Retaliating with insult cartoons? How childish! Grow up, brats.

Is it Europe’s turn to have their flags burned, to have their embassies trashed and citizens put in mortal danger? It seems that the Islamic world not only wants to punish nations of the western world for that Danish newspaper’s mistake, but they wish to hold the west to an Islamic standard whereby non-Islamic nations can be punished even for a perceived slight against Islam. They have their pretext for Jihad.

We should not forget that Denmark is one of the few remaining “coalition of the willing” partners of the USA in Iraq.

This might be interesting:
http://service.spiegel.de/cache/international/spiegel/0,1518,399263,00.html
SPIEGEL: Was apologizing for the cartoons the wrong thing to do?

Hirsi Ali: Once again, the West pursued the principle of turning first one cheek, then the other. In fact, it’s already a tradition. In 1980, privately owned British broadcaster ITV aired a documentary about the stoning of a Saudi Arabian princess who had allegedly committed adultery. The government in Riyadh intervened and the British government issued an apology. We saw the same kowtowing response in 1987 when (Dutch comedian) Rudi Carrell derided (Iranian revolutionary leader) Ayatollah Khomeini in a comedy skit (that was aired on German television). In 2000, a play about the youngest wife of the Prophet Mohammed, titled “Aisha,” was cancelled before it ever opened in Rotterdam. Then there was the van Gogh murder and now the cartoons. We are constantly apologizing, and we don’t notice how much abuse we’re taking. Meanwhile, the other side doesn’t give an inch.

I’m a bit confused about the status of depictions of Mohammed in the Muslim world.

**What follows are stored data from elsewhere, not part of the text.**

/-! State.modCluster -/

@[simp] theorem state_modCluster_agenda : (s.modCluster n fU).agenda = s.agenda := rfl
@[simp] theorem state_modCluster_turn : (s.modCluster n fU).turn = s.turn := rfl
@[simp] theorem state_modCluster_undefCtr : (s.modCluster n fU).undefCtr = s.undefCtr := rfl
@[simp] theorem state_modCluster_undefCtrs : (s.modCluster n fU).undefCtrs = s.undefCtrs := rfl
@[simp] theorem state_modCluster_fresh : (s.modCluster n fU).fresh = s.fresh := rfl
@[simp] theorem state_modCluster_mem : (s.modCluster n fU).mem = s.mem := rfl
@[simp] theorem state_modCluster_memPoison : (s.modCluster n fU).memPoison = s.memPoison := rfl
@[simp] theorem state_modCluster_codedPoison : (s.modCluster n fU).codedPoison = s.codedPoison := rfl
@[simp] theorem state_modCluster_groups : (s.modCluster n fU).groups = s.groups := rfl
@[simp] theorem state_modCluster_blocks : (s.modCluster n fU).blocks = s.blocks := rfl
@[simp] theorem state_modCluster_grids : (s.modCluster n fU).grids = s.grids := rfl
@[simp] theorem state_modCluster_conts : (s.modCluster n fU).conts = s.conts := rfl
@[simp] theorem state_modCluster_ctxs : (s.modCluster n fU).ctxs = s.ctxs := rfl
@[simp] theorem state_modCluster_queue : (s.modCluster n fU).queue = s.queue := rfl
@[simp] theorem state_modCluster_preempting : (s.modCluster n fU).preempting = s.preempting := rfl
@[simp] theorem state_modCluster_caravans : (s.modCluster n fU).caravans = s.caravans := rfl
@[simp] theorem state_modCluster_engines : (s.modCluster n fU).engines = s.engines := rfl
@[simp] theorem state_modCluster_replayed : (s.modCluster n fU).replayed = s.replayed := rfl
@[simp] theorem state_modCluster_lateOps : (s.modCluster n fU).lateOps = s.lateOps := rfl
@[simp] theorem state_modCluster_xalls : (s.modCluster n fU).xalls = s.xalls := rfl
@[simp] theorem state_modCluster_records : (s.modCluster n fU).records = s.records := rfl
@[simp] theorem state_modCluster_handlerQueue : (s.modCluster n fU).handlerQueue = s.handlerQueue := rfl
@[simp] theorem state_modCluster_draws : (s.modCluster n fU).draws = s.draws := rfl
@[simp] theorem state_modCluster_replays : (s.modCluster n fU).replays = s.replays := rfl
@[simp] theorem state_modCluster_tlbs : (s.modCluster n fU).tlbs = s.tlbs := rfl
@[simp] theorem state_modCluster_fills : (s.modCluster n fU).fills = s.fills := rfl
@[simp] theorem state_modCluster_tokenOps : (s.modCluster n fU).tokenOps = s.tokenOps := rfl
@[simp] theorem state_modCluster_heads : (s.modCluster n fU).heads = s.heads := rfl
@[simp] theorem state_modCluster_parts : (s.modCluster n fU).parts = s.parts := rfl
@[simp] theorem state_modCluster_images : (s.modCluster n fU).images = s.images := rfl
@[simp] theorem state_modCluster_frbase : (s.modCluster n fU).frbase = s.frbase := rfl
@[simp] theorem state_modCluster_busyRoutes : (s.modCluster n fU).busyRoutes = s.busyRoutes := rfl
@[simp] theorem state_modCluster_bringup0 : (s.modCluster n fU).bringup0 = s.bringup0 := rfl
@[simp] theorem state_modCluster_lpok : (s.modCluster n fU).lpok = s.lpok := rfl
@[simp] theorem state_modCluster_tomup : (s.modCluster n fU).tomup = s.tomup := rfl
@[simp] theorem state_modCluster_ringPut : (s.modCluster n fU).ringPut = s.ringPut := rfl
@[simp] theorem state_modCluster_podId : (s.modCluster n fU).podId = s.podId := rfl
@[simp] theorem state_modCluster_lost : (s.modCluster n fU).lost = s.lost := rfl
@[simp] theorem state_modCluster_flits : (s.modCluster n fU).flits = s.flits := rfl
@[simp] theorem state_modCluster_ras : (s.modCluster n fU).ras = s.ras := rfl
@[simp] theorem state_modCluster_rasDropped : (s.modCluster n fU).rasDropped = s.rasDropped := rfl
@[simp] theorem state_modCluster_rasClock : (s.modCluster n fU).rasClock = s.rasClock := rfl
@[simp] theorem state_modCluster_rasCount : (s.modCluster n fU).rasCount = s.rasCount := rfl
@[simp] theorem state_modCluster_corrected : (s.modCluster n fU).corrected = s.corrected := rfl
@[simp] theorem state_modCluster_retired : (s.modCluster n fU).retired = s.retired := rfl
@[simp] theorem state_modCluster_failed : (s.modCluster n fU).failed = s.failed := rfl
@[simp] theorem state_modCluster_flash : (s.modCluster n fU).flash = s.flash := rfl
@[simp] theorem state_modCluster_fuses : (s.modCluster n fU).fuses = s.fuses := rfl
@[simp] theorem state_modCluster_leaf : (s.modCluster n fU).leaf = s.leaf := rfl
@[simp] theorem state_modCluster_running : (s.modCluster n fU).running = s.running := rfl
@[simp] theorem state_modCluster_outbox : (s.modCluster n fU).outbox = s.outbox := rfl
@[simp] theorem state_modCluster_awaited : (s.modCluster n fU).awaited = s.awaited := rfl
@[simp] theorem state_modCluster_waiting : (s.modCluster n fU).waiting = s.waiting := rfl
@[simp] theorem state_modCluster_tasks : (s.modCluster n fU).tasks = s.tasks := rfl
@[simp] theorem state_modCluster_drops : (s.modCluster n fU).drops = s.drops := rfl
@[simp] theorem state_modCluster_scrubbed : (s.modCluster n fU).scrubbed = s.scrubbed := rfl
@[simp] theorem state_modCluster_periods : (s.modCluster n fU).periods = s.periods := rfl
@[simp] theorem state_modCluster_sramRail : (s.modCluster n fU).sramRail = s.sramRail := rfl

I’ve read stories and columns which state that only the most extreme sects regard any pictures of the prophet as blasphemous, while most sects think pictures are okay. Here’s an example:

. Yet I keep running into statements likethis

. Does anyone here know what is true? Is this similar to the varying stances taken by Christian sects concerning “graven images?”

I thought yesterdays headline on NPR was especially telling: Muslims, Angry Over Violent Cartoon of Mohammed, Burn Danish Consulate

From the BBC yesterday:

“They want to test our feelings,” protester Mawli Abdul Qahar Abu Israra told the BBC.

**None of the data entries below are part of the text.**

theorem scmpGe (d : SReg) (a : SReg) (b : SReg) : Statement (.scmpGe d a b) :=
  fun _ => .inr (counted_one (by decide) (by unfold Fits; omega) (by decide))

theorem scmpLtu (d : SReg) (a : SReg) (b : SReg) : Statement (.scmpLtu d a b) :=
  fun _ => .inr (counted_one (by decide) (by unfold Fits; omega) (by decide))

theorem scmpLeu (d : SReg) (a : SReg) (b : SReg) : Statement (.scmpLeu d a b) :=
  fun _ => .inr (counted_one (by decide) (by unfold Fits; omega) (by decide))

theorem scmpGtu (d : SReg) (a : SReg) (b : SReg) : Statement (.scmpGtu d a b) :=
  fun _ => .inr (counted_one (by decide) (by unfold Fits; omega) (by decide))

theorem scmpGeu (d : SReg) (a : SReg) (b : SReg) : Statement (.scmpGeu d a b) :=
  fun _ => .inr (counted_one (by decide) (by unfold Fits; omega) (by decide))

theorem smovi (d : SReg) (i : BitVec 14) : Statement (.smovi d i) :=
  fun _ => .inr (counted_one (by decide) (by unfold Fits; omega) (by decide))

theorem saddiShort (d : SReg) (a : SReg) (i : BitVec 7) : Statement (.saddiShort d a i) :=
  fun _ => .inr (counted_one (by decide) (by unfold Fits; omega) (by decide))

theorem saddiXi (d : SReg) (a : SReg) (i : Word) : Statement (.saddiXi d a i) :=
  fun _ => .inr (counted_xi (by decide) (by unfold Fits; omega) (by decide) (by decide))

theorem slit (d : SReg) (i : Word) : Statement (.slit d i) :=
  fun _ => .inr (counted_xi (by decide) (by unfold Fits; omega) (by decide) (by decide))

theorem srdS (d : SReg) (n : SpecReg) : Statement (.srdS d n) :=
  fun _ => .inr (counted_one (by decide) (by unfold Fits; have := specReg_code_lt n; omega) (by decide))

theorem srdV (d : VReg) (n : SpecReg) : Statement (.srdV d n) :=
  fun _ => .inr (counted_one (by decide) (by unfold Fits; have := specReg_code_lt n; omega) (by decide))

theorem swr (s : SReg) (n : SpecReg) : Statement (.swr s n) :=
  fun _ => .inr (counted_one (by decide) (by unfold Fits; have := specReg_code_lt n; omega) (by decide))

theorem swin (i : BitVec 14) : Statement (.swin i) :=
  fun _ => .inr (counted_one (by decide) (by unfold Fits; omega) (by decide))

theorem vwin (i : BitVec 14) : Statement (.vwin i) :=
  fun _ => .inr (counted_one (by decide) (by unfold Fits; omega) (by decide))

theorem bra (p : PReg) (o : BitVec 17) : Statement (.bra p o) := by
  intro _; right
  have h := counted_one (op := 0x100) (d := 0) (a := 0) (b := p.val * 2 ^ 17 + o.toNat) (by decide)
    (by unfold Fits; omega) (by decide)
  simpa [encode, wd, Nat.add_assoc] using h

theorem brs (s : SReg) (o : BitVec 14) : Statement (.brs s o) :=
  fun _ => .inr (counted_one (by decide) (by unfold Fits; omega) (by decide))

theorem brsZ (s : SReg) (o : BitVec 14) : Statement (.brsZ s o) :=
  fun _ => .inr (counted_one (by decide) (by unfold Fits; omega) (by decide))

theorem jmp (o : BitVec 21) : Statement (.jmp o) :=
  fun _ => .inr (counted_one (by decide) (by unfold Fits; omega) (by decide))

theorem brx (t : VReg) : Statement (.brx t) :=
  fun _ => .inr (counted_one (by decide) (by unfold Fits; omega) (by decide))

theorem call (l : VReg) (o : BitVec 14) : Statement (.call l o) :=
  fun _ => .inr (counted_one (by decide) (by unfold Fits; omega) (by decide))

theorem callx (l : VReg) (t : VReg) : Statement (.callx l t) :=
  fun _ => .inr (counted_one (by decide) (by unfold Fits; omega) (by decide))

theorem ret (l : VReg) : Statement (.ret l) :=
  fun _ => .inr (counted_one (by decide) (by unfold Fits; omega) (by decide))

theorem lpad (k : Fin 4) : Statement (.lpad k) :=
  fun _ => .inr (counted_one (by decide) (by unfold Fits; omega) (by decide))

theorem kset (k : KReg) : Statement (.kset k) :=
  fun _ => .inr (counted_one (by decide) (by unfold Fits; omega) (by decide))

theorem join (k : KReg) : Statement (.join k) :=
  fun _ => .inr (counted_one (by decide) (by unfold Fits; omega) (by decide))

theorem exitLanes : Statement .exitLanes :=
  fun _ => .inr (counted_one (by decide) (by unfold Fits; omega) (by decide))

theorem trap (c : BitVec 14) : Statement (.trap c) :=
  fun _ => .inr (counted_one (by decide) (by unfold Fits; omega) (by decide))

theorem brk (c : BitVec 14) : Statement (.brk c) :=
  fun _ => .inr (counted_one (by decide) (by unfold Fits; omega) (by decide))

theorem nop : Statement .nop :=
  fun _ => .inr (counted_one (by decide) (by unfold Fits; omega) (by decide))

theorem perf (s : SReg) : Statement (.perf s) :=
  fun _ => .inr (counted_one (by decide) (by unfold Fits; omega) (by decide))

theorem launch (v : VReg) : Statement (.launch v) :=
  fun _ => .inr (counted_one (by decide) (by unfold Fits; omega) (by decide))

theorem launchOrd (v : VReg) : Statement (.launchOrd v) :=
  fun _ => .inr (counted_one (by decide) (by unfold Fits; omega) (by decide))

theorem renq (r : SReg) (e : VReg) : Statement (.renq r e) :=
  fun _ => .inr (counted_one (by decide) (by unfold Fits; omega) (by decide))

theorem rdeq (d : SReg) (r : SReg) : Statement (.rdeq d r) :=
  fun _ => .inr (counted_one (by decide) (by unfold Fits; omega) (by decide))

theorem svc (c : BitVec 14) : Statement (.svc c) :=
  fun _ => .inr (counted_one (by decide) (by unfold Fits; omega) (by decide))

theorem vadd (d : VReg) (a : VReg) (b : VReg) : Statement (.vadd d a b) :=
  fun _ => .inr (counted_one (by decide) (by unfold Fits; omega) (by decide))

theorem vsub (d : VReg) (a : VReg) (b : VReg) : Statement (.vsub d a b) :=
  fun _ => .inr (counted_one (by decide) (by unfold Fits; omega) (by decide))

theorem vmul (d : VReg) (a : VReg) (b : VReg) : Statement (.vmul d a b) :=
  fun _ => .inr (counted_one (by decide) (by unfold Fits; omega) (by decide))

theorem vmulhS32 (d : VReg) (a : VReg) (b : VReg) : Statement (.vmulhS32 d a b) :=
  fun _ => .inr (counted_one (by decide) (by unfold Fits; omega) (by decide))

theorem vmulhU32 (d : VReg) (a : VReg) (b : VReg) : Statement (.vmulhU32 d a b) :=
  fun _ => .inr (counted_one (by decide) (by unfold Fits; omega) (by decide))

theorem vmad (d : VReg) (a : VReg) (b : VReg) (c : VReg) : Statement (.vmad d a b c) :=
  fun _ => .inr (counted_xm (by decide) (by unfold Fits; omega) (xm_fits (by omega)) rfl (by decide))

theorem vaddc (d : VReg) (a : VReg) (b : VReg) (c : PReg) : Statement (.vaddc d a b c) :=
  fun _ => .inr (counted_xm (by decide) (by unfold Fits; omega) (xm_fits (by omega)) rfl (by decide))

theorem vand (d : VReg) (a : VReg) (b : VReg) : Statement (.vand d a b) :=
  fun _ => .inr (counted_one (by decide) (by unfold Fits; omega) (by decide))

theorem vor (d : VReg) (a : VReg) (b : VReg) : Statement (.vor d a b) :=
  fun _ => .inr (counted_one (by decide) (by unfold Fits; omega) (by decide))

theorem vxor (d : VReg) (a : VReg) (b : VReg) : Statement (.vxor d a b) :=
  fun _ => .inr (counted_one (by decide) (by unfold Fits; omega) (by decide))

theorem vshl (d : VReg) (a : VReg) (b : VReg) : Statement (.vshl d a b) :=
  fun _ => .inr (counted_one (by decide) (by unfold Fits; omega) (by decide))

theorem vshr (d : VReg) (a : VReg) (b : VReg) : Statement (.vshr d a b) :=
  fun _ => .inr (counted_one (by decide) (by unfold Fits; omega) (by decide))

theorem vsar (d : VReg) (a : VReg) (b : VReg) : Statement (.vsar d a b) :=
  fun _ => .inr (counted_one (by decide) (by unfold Fits; omega) (by decide))

theorem vminS32 (d : VReg) (a : VReg) (b : VReg) : Statement (.vminS32 d a b) :=
  fun _ => .inr (counted_one (by decide) (by unfold Fits; omega) (by decide))

theorem vminU32 (d : VReg) (a : VReg) (b : VReg) : Statement (.vminU32 d a b) :=
  fun _ => .inr (counted_one (by decide) (by unfold Fits; omega) (by decide))

theorem vmaxS32 (d : VReg) (a : VReg) (b : VReg) : Statement (.vmaxS32 d a b) :=
  fun _ => .inr (counted_one (by decide) (by unfold Fits; omega) (by decide))

theorem vmaxU32 (d : VReg) (a : VReg) (b : VReg) : Statement (.vmaxU32 d a b) :=
  fun _ => .inr (counted_one (by decide) (by unfold Fits; omega) (by decide))

theorem vabs (d : VReg) (a : VReg) : Statement (.vabs d a) :=
  fun _ => .inr (counted_one (by decide) (by unfold Fits; omega) (by decide))

theorem vclz (d : VReg) (a : VReg) : Statement (.vclz d a) :=
  fun _ => .inr (counted_one (by decide) (by unfold Fits; omega) (by decide))

theorem vpop (d : VReg) (a : VReg) : Statement (.vpop d a) :=
  fun _ => .inr (counted_one (by decide) (by unfold Fits; omega) (by decide))

theorem vbfeS32 (d : VReg) (a : VReg) (b : VReg) (c : VReg) : Statement (.vbfeS32 d a b c) :=
  fun _ => .inr (counted_xm (by decide) (by unfold Fits; omega) (xm_fits (by omega)) rfl (by decide))

theorem vbfeU32 (d : VReg) (a : VReg) (b : VReg) (c : VReg) : Statement (.vbfeU32 d a b c) :=
  fun _ => .inr (counted_xm (by decide) (by unfold Fits; omega) (xm_fits (by omega)) rfl (by decide))

theorem vbfi (d : VReg) (a : VReg) (b : VReg) (c : VReg) : Statement (.vbfi d a b c) :=
  fun _ => .inr (counted_xm (by decide) (by unfold Fits; omega) (xm_fits (by omega)) rfl (by decide))

theorem vsel (d : VReg) (a : VReg) (b : VReg) (c : PReg) : Statement (.vsel d a b c) :=
  fun _ => .inr (counted_xm (by decide) (by unfold Fits; omega) (xm_fits (by omega)) rfl (by decide))

theorem vmov (d : VReg) (a : VReg) : Statement (.vmov d a) :=
  fun _ => .inr (counted_one (by decide) (by unfold Fits; omega) (by decide))

theorem vmovi (d : VReg) (i : BitVec 14) : Statement (.vmovi d i) :=
  fun _ => .inr (counted_one (by decide) (by unfold Fits; omega) (by decide))

theorem vlit (d : VReg) (i : Word) : Statement (.vlit d i) :=
  fun _ => .inr (counted_xi (by decide) (by unfold Fits; omega) (by decide) (by decide))

theorem vcmpEqS32 (d : PReg) (a : VReg) (b : VReg) : Statement (.vcmpEqS32 d a b) :=
  fun _ => .inr (counted_one (by decide) (by unfold Fits; omega) (by decide))

theorem vcmpNeS32 (d : PReg) (a : VReg) (b : VReg) : Statement (.vcmpNeS32 d a b) :=
  fun _ => .inr (counted_one (by decide) (by unfold Fits; omega) (by decide))

theorem vcmpLtS32 (d : PReg) (a : VReg) (b : VReg) : Statement (.vcmpLtS32 d a b) :=
  fun _ => .inr (counted_one (by decide) (by unfold Fits; omega) (by decide))

theorem vcmpLeS32 (d : PReg) (a : VReg) (b : VReg) : Statement (.vcmpLeS32 d a b) :=
  fun _ => .inr (counted_one (by decide) (by unfold Fits; omega) (by decide))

“They want to know whether Muslims are extremists or not. Death to them and to their newspapers,” he said.

Hahahahaha asterion :slight_smile:
Crotalus, I’m not exactly sure where they get the notion that it is forbidden to picture Moe.
Lots of muslims have made portraits of him through the ages:

http://www.zombietime.com/mohammed_image_archive/

There was a huge uproar at the time. It only seems insignificant in retrospect. I think the ‘Koran-in-the-toilet’ uproar was bigger then the present one yet. We’ll get a better sense of perspective after it passes.

Fact is, after 9-11, all the action was in Europe.